■ Instructions for the task ■
From the entries that follow, pick out all lines holding "elements".
======
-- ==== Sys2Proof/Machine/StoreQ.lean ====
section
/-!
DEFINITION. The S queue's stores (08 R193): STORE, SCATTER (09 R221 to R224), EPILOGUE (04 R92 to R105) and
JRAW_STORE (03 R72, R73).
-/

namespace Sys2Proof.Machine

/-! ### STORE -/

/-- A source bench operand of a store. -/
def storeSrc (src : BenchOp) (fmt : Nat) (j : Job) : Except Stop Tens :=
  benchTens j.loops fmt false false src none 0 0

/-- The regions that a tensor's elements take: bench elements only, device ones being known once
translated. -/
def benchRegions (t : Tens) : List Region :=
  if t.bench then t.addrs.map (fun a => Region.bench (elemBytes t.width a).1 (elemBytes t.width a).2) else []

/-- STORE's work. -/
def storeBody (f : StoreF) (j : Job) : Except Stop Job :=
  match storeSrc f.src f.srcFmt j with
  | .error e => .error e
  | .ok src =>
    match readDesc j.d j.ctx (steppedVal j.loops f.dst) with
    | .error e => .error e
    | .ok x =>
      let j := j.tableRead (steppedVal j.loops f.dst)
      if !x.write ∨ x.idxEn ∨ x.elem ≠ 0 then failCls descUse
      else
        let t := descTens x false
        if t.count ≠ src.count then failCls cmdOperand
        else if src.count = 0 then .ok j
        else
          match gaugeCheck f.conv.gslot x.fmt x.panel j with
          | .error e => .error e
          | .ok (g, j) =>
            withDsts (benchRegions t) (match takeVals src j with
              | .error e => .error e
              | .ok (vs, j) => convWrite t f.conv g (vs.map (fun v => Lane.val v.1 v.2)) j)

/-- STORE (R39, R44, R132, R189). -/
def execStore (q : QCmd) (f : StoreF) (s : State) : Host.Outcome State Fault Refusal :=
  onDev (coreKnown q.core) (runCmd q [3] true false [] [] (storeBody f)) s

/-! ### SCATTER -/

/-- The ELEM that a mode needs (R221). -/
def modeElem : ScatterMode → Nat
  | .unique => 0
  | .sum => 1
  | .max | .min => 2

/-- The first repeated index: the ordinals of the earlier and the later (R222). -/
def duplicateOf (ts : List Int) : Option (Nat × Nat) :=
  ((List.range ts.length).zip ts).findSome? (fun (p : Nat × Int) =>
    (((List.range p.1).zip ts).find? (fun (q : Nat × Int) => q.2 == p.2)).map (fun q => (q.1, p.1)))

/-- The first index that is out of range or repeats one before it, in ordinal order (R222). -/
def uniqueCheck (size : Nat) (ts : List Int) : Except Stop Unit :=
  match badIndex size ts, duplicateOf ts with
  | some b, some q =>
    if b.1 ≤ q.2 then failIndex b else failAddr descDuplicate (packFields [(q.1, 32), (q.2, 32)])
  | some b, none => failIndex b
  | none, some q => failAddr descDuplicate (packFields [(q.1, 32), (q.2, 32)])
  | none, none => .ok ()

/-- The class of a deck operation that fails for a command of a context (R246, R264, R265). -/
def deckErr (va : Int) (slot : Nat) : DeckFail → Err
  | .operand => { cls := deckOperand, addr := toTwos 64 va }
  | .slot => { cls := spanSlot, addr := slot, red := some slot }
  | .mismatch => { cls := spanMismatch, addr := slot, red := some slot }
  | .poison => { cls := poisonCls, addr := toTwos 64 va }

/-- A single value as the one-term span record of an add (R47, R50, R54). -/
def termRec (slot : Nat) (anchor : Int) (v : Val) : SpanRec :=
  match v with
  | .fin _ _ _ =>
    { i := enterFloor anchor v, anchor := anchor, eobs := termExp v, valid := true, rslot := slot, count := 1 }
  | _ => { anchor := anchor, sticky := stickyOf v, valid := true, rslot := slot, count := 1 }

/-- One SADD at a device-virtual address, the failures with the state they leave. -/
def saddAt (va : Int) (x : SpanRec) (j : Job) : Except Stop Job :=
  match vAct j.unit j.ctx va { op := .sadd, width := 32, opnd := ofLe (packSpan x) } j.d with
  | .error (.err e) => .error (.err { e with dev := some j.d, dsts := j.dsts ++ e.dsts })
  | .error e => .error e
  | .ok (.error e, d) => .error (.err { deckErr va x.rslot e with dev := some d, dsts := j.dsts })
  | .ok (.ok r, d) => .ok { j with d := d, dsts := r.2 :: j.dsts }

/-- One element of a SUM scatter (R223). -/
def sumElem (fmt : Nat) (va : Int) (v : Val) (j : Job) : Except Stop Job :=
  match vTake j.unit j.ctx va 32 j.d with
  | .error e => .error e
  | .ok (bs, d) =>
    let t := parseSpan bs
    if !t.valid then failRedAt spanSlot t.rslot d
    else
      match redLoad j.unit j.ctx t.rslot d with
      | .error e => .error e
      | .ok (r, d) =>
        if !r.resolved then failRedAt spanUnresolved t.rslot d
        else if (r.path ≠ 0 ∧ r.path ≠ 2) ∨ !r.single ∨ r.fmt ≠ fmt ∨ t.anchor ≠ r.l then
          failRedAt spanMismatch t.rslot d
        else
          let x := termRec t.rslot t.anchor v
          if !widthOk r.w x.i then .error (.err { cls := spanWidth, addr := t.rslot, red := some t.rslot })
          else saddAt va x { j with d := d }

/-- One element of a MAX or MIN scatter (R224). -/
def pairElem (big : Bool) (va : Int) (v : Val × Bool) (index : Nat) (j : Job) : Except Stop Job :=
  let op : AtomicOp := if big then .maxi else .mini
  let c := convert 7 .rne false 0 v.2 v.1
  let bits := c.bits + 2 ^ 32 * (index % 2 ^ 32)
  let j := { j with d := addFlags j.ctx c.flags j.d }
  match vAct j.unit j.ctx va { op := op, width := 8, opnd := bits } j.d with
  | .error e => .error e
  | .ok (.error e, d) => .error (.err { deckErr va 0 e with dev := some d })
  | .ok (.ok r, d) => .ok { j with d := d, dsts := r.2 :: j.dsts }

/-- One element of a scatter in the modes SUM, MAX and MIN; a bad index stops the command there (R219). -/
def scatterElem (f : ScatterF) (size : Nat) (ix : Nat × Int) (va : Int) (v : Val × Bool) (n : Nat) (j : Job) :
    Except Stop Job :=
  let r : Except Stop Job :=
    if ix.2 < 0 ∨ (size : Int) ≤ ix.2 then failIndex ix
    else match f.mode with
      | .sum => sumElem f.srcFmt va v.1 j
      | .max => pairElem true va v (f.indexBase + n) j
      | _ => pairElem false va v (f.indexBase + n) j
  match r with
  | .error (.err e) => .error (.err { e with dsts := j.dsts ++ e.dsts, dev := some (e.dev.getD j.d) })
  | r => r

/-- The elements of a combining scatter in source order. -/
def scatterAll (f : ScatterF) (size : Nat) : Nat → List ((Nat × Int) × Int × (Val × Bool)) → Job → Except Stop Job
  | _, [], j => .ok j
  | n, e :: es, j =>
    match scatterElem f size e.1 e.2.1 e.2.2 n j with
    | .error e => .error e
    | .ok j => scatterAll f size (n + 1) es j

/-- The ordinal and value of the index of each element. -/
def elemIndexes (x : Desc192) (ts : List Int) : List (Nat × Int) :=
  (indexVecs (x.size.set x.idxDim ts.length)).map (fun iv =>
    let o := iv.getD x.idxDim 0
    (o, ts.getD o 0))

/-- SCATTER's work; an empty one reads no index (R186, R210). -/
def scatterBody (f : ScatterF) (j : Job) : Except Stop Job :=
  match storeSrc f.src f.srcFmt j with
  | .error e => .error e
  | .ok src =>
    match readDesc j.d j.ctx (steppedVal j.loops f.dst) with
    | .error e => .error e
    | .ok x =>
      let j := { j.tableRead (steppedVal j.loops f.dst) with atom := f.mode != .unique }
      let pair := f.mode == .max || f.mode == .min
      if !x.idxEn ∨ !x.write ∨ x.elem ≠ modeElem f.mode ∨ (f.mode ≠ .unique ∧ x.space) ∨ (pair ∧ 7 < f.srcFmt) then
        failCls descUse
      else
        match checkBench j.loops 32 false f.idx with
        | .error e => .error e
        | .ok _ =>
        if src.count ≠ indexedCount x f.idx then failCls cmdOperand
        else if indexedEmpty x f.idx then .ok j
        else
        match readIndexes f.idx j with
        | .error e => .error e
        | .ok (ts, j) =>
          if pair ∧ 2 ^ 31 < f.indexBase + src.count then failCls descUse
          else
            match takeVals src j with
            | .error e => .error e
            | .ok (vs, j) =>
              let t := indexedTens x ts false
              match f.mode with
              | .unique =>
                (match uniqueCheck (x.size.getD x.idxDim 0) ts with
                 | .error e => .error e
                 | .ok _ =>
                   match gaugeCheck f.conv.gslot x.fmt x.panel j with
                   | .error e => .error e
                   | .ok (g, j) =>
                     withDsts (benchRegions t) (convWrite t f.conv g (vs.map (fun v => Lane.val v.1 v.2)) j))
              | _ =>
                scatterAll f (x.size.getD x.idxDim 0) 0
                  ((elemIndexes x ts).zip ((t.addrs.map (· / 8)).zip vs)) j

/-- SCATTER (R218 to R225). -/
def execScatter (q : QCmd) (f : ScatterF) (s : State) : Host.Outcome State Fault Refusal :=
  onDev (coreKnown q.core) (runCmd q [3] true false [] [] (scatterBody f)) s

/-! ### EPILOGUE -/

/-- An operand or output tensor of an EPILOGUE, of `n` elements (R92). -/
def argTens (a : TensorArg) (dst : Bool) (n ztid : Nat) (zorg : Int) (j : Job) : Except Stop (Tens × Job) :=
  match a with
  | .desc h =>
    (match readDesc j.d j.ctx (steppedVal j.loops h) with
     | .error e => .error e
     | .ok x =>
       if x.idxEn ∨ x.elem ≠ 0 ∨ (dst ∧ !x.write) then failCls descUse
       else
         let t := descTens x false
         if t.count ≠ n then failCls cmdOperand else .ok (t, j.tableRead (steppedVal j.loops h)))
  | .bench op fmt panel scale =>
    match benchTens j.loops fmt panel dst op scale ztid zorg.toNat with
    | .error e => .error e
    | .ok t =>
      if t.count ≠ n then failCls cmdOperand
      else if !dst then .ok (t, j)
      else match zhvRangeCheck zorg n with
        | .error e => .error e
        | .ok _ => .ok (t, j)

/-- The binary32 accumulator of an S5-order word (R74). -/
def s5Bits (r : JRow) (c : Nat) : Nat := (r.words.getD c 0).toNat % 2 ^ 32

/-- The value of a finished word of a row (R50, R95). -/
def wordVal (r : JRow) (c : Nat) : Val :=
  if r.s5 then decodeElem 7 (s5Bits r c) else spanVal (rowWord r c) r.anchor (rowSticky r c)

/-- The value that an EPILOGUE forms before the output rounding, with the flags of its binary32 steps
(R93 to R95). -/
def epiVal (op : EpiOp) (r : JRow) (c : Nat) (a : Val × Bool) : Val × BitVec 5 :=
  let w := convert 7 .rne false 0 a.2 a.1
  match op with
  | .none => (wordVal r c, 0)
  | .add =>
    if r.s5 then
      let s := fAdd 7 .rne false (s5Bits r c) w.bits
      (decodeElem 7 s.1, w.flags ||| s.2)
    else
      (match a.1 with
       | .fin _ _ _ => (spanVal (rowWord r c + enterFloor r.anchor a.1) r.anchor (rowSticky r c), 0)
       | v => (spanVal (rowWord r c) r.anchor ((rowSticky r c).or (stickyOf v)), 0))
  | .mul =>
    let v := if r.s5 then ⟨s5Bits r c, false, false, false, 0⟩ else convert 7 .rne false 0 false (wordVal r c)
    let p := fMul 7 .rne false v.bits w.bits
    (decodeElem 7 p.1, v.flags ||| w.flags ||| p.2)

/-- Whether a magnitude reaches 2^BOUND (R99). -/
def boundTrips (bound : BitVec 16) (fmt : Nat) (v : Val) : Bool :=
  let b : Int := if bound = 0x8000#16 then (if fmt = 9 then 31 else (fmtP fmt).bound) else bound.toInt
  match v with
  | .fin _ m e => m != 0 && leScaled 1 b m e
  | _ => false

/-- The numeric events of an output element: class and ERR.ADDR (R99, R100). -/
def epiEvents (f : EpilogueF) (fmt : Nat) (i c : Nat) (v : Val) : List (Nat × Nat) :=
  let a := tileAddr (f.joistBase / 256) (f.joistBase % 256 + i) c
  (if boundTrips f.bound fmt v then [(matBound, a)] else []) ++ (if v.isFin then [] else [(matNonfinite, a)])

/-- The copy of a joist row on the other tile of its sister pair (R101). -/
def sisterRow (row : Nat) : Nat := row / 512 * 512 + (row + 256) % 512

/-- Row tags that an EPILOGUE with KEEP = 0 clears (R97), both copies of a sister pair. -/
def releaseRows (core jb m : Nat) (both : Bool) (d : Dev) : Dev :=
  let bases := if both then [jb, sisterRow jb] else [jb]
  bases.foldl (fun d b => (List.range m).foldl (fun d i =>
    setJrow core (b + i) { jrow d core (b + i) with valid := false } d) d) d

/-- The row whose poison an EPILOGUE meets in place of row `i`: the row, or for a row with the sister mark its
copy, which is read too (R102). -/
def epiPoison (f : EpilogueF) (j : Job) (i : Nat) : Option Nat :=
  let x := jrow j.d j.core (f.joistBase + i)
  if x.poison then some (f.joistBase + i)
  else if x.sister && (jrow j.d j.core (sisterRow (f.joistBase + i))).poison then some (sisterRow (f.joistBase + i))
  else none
======
■ Answer for this exercise ■
/-- The regions that a tensor's elements take: bench elements only, device ones being known once
/-- The elements of a combining scatter in source order. -/
/-- An operand or output tensor of an EPILOGUE, of `n` elements (R92). -/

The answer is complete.